Read the full paper: Domain-Invariant Representation Learning of Bird Sounds


Checkpoints

The pre-trained models, which include cross-entropy SimCLR, SupCon, and ProtoCLR and have been trained for 300 epochs, are available on Hugging Face. They can be directly accessed and integrated into your bioacoustic projects.

Audio Preparation Guidelines

To use the model effectively, ensure your audio meets the following criteria:

  • Mono Channel (Mandatory): If the audio has multiple channels, average them to create a single mono channel.
  • Sample rate (Mandatory): Resample your audio to a sample rate of 16 kHz.
  • Padding (Recommended): For audio shorter than 6 seconds, either pad with zeros or repeat the audio until it reaches 6 seconds.
  • Chunking (Recommended): For audio longer than 6 seconds, consider splitting it into 6-second chunks.

Example: Loading, Processing, and Running Inference on an Audio File

This example demonstrates how to load an audio file, preprocess it, and run inference with a pre-trained model.
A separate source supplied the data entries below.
/-- BANK_REFRESH (R232): no noria step runs on the bank. -/
def execBankRefresh (p : PlotId) (bank : Fin 32) (s : State) : Out :=
  let k := plotKey p
  .next (if cisternUp s k && !nbit (s.nor k).stepping.toNat bank.val then
    (s.count k 42 1).updSlc k fun S => { S with refreshAt := tput 0 S.refreshAt bank.val (tget 0 S.refreshAt bank.val + 1) }
    else s)

/-- R233: a band change is due at the slice controllers. -/
def bandDue (s : State) (st : Nat) : Bool := stackUp s st && (s.stk st).applied != s.fld (smReg st 0x040) 0 3

/-- R233, R234: the new band is in force; requests it no longer holds are served. -/
def applyBand (st : Nat) (s : State) : State :=
  let s1 := s.updStk st fun T => { T with applied := s.fld (smReg st 0x040) 0 3, bandAt := none }
  (List.range 32).foldl (fun s p => s.serveWaiting (32 * st + p)) s1

/-- BAND_APPLY (R233). -/
def execBandApply (st : Fin 16) (s : State) : Out := .next (if bandDue s st.val then applyBand st.val s else s)

/-! ### Fill (R230, R231) -/

/-- R230: a fill of the segments of `set` starts. -/
def State.startFill (s : State) (k set : Nat) : State :=
  if set % 256 = 0 then s
  else
    let b := BitVec.ofNat 8 set
    (s.updSlc k fun S => { S with fill := some { set := b, done := 0 } }).setReg (slcReg k 0x048) (BitVec.ofNat 32 (set % 256))

/-- R231: segments fill in ascending order. -/
def nextSeg (f : FillSt) : Option Nat := (List.range 8).find? fun g => nbit f.set.toNat g && !nbit f.done.toNat g

/-- R230: one segment of zeros with valid check bytes. -/
def State.zeroSegment (s : State) (k g : Nat) : State :=
  let lo := byteKey k (g * 268435456)
  let wl := wordKey k (g * 8388608)
  { s with dram := tkeep s.dram (fun a => decide (a < lo) || decide (lo + 268435456 ≤ a))
           chk := tkeep s.chk (fun a => decide (a < wl) || decide (wl + 8388608 ≤ a)) }

/-- R231: a segment of the fill is done. -/
def fillDone (k g : Nat) (s : State) : State :=
  match (s.slc k).fill with
  | none => s
  | some f =>
    let d := Nat.lor f.done.toNat (2 ^ g)
    let whole := d == f.set.toNat
    let s1 := (s.zeroSegment k g).updSlc k fun S => { S with
      fill := if whole then none else some { f with done := BitVec.ofNat 8 d } }
    (s1.setFld (slcReg k 0x048) 8 8 d).serveWaiting k

/-- The segment is the next of the fill and nothing holds it (R234). -/
def fillGo (s : State) (k g : Nat) : Bool :=
  cisternUp s k && !bandHeld s (k / 32) && (match (s.slc k).fill with | some f => nextSeg f == some g | none => false)

/-- FILL_SEGMENT_DONE (R231). -/
def execFillSegmentDone (p : PlotId) (seg : Fin 8) (s : State) : Out :=
  .next (if fillGo s (plotKey p) seg.val then fillDone (plotKey p) seg.val s else s)

end Sys2Proof.Machine
end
Step 1: Download the Model and Code

First, download the model and code from the Hugging Face repository using the following command:

git clone https://huggingface.co/ilyassmoummad/ProtoCLR

Step 2: Load, Process, and Run Inference

After downloading the code and model weights, use the following Python script to preprocess an audio file and run inference:

import torch
from cvt import cvt13  # Import model architecture
from melspectrogram import MelSpectrogramProcessor  # Import Mel spectrogram processor

# Initialize preprocessor and model
preprocessor = MelSpectrogramProcessor()
model = cvt13()

# Load weights trained using Cross-Entropy
model.load_state_dict(torch.load("ce.pth", map_location="cpu")['encoder'])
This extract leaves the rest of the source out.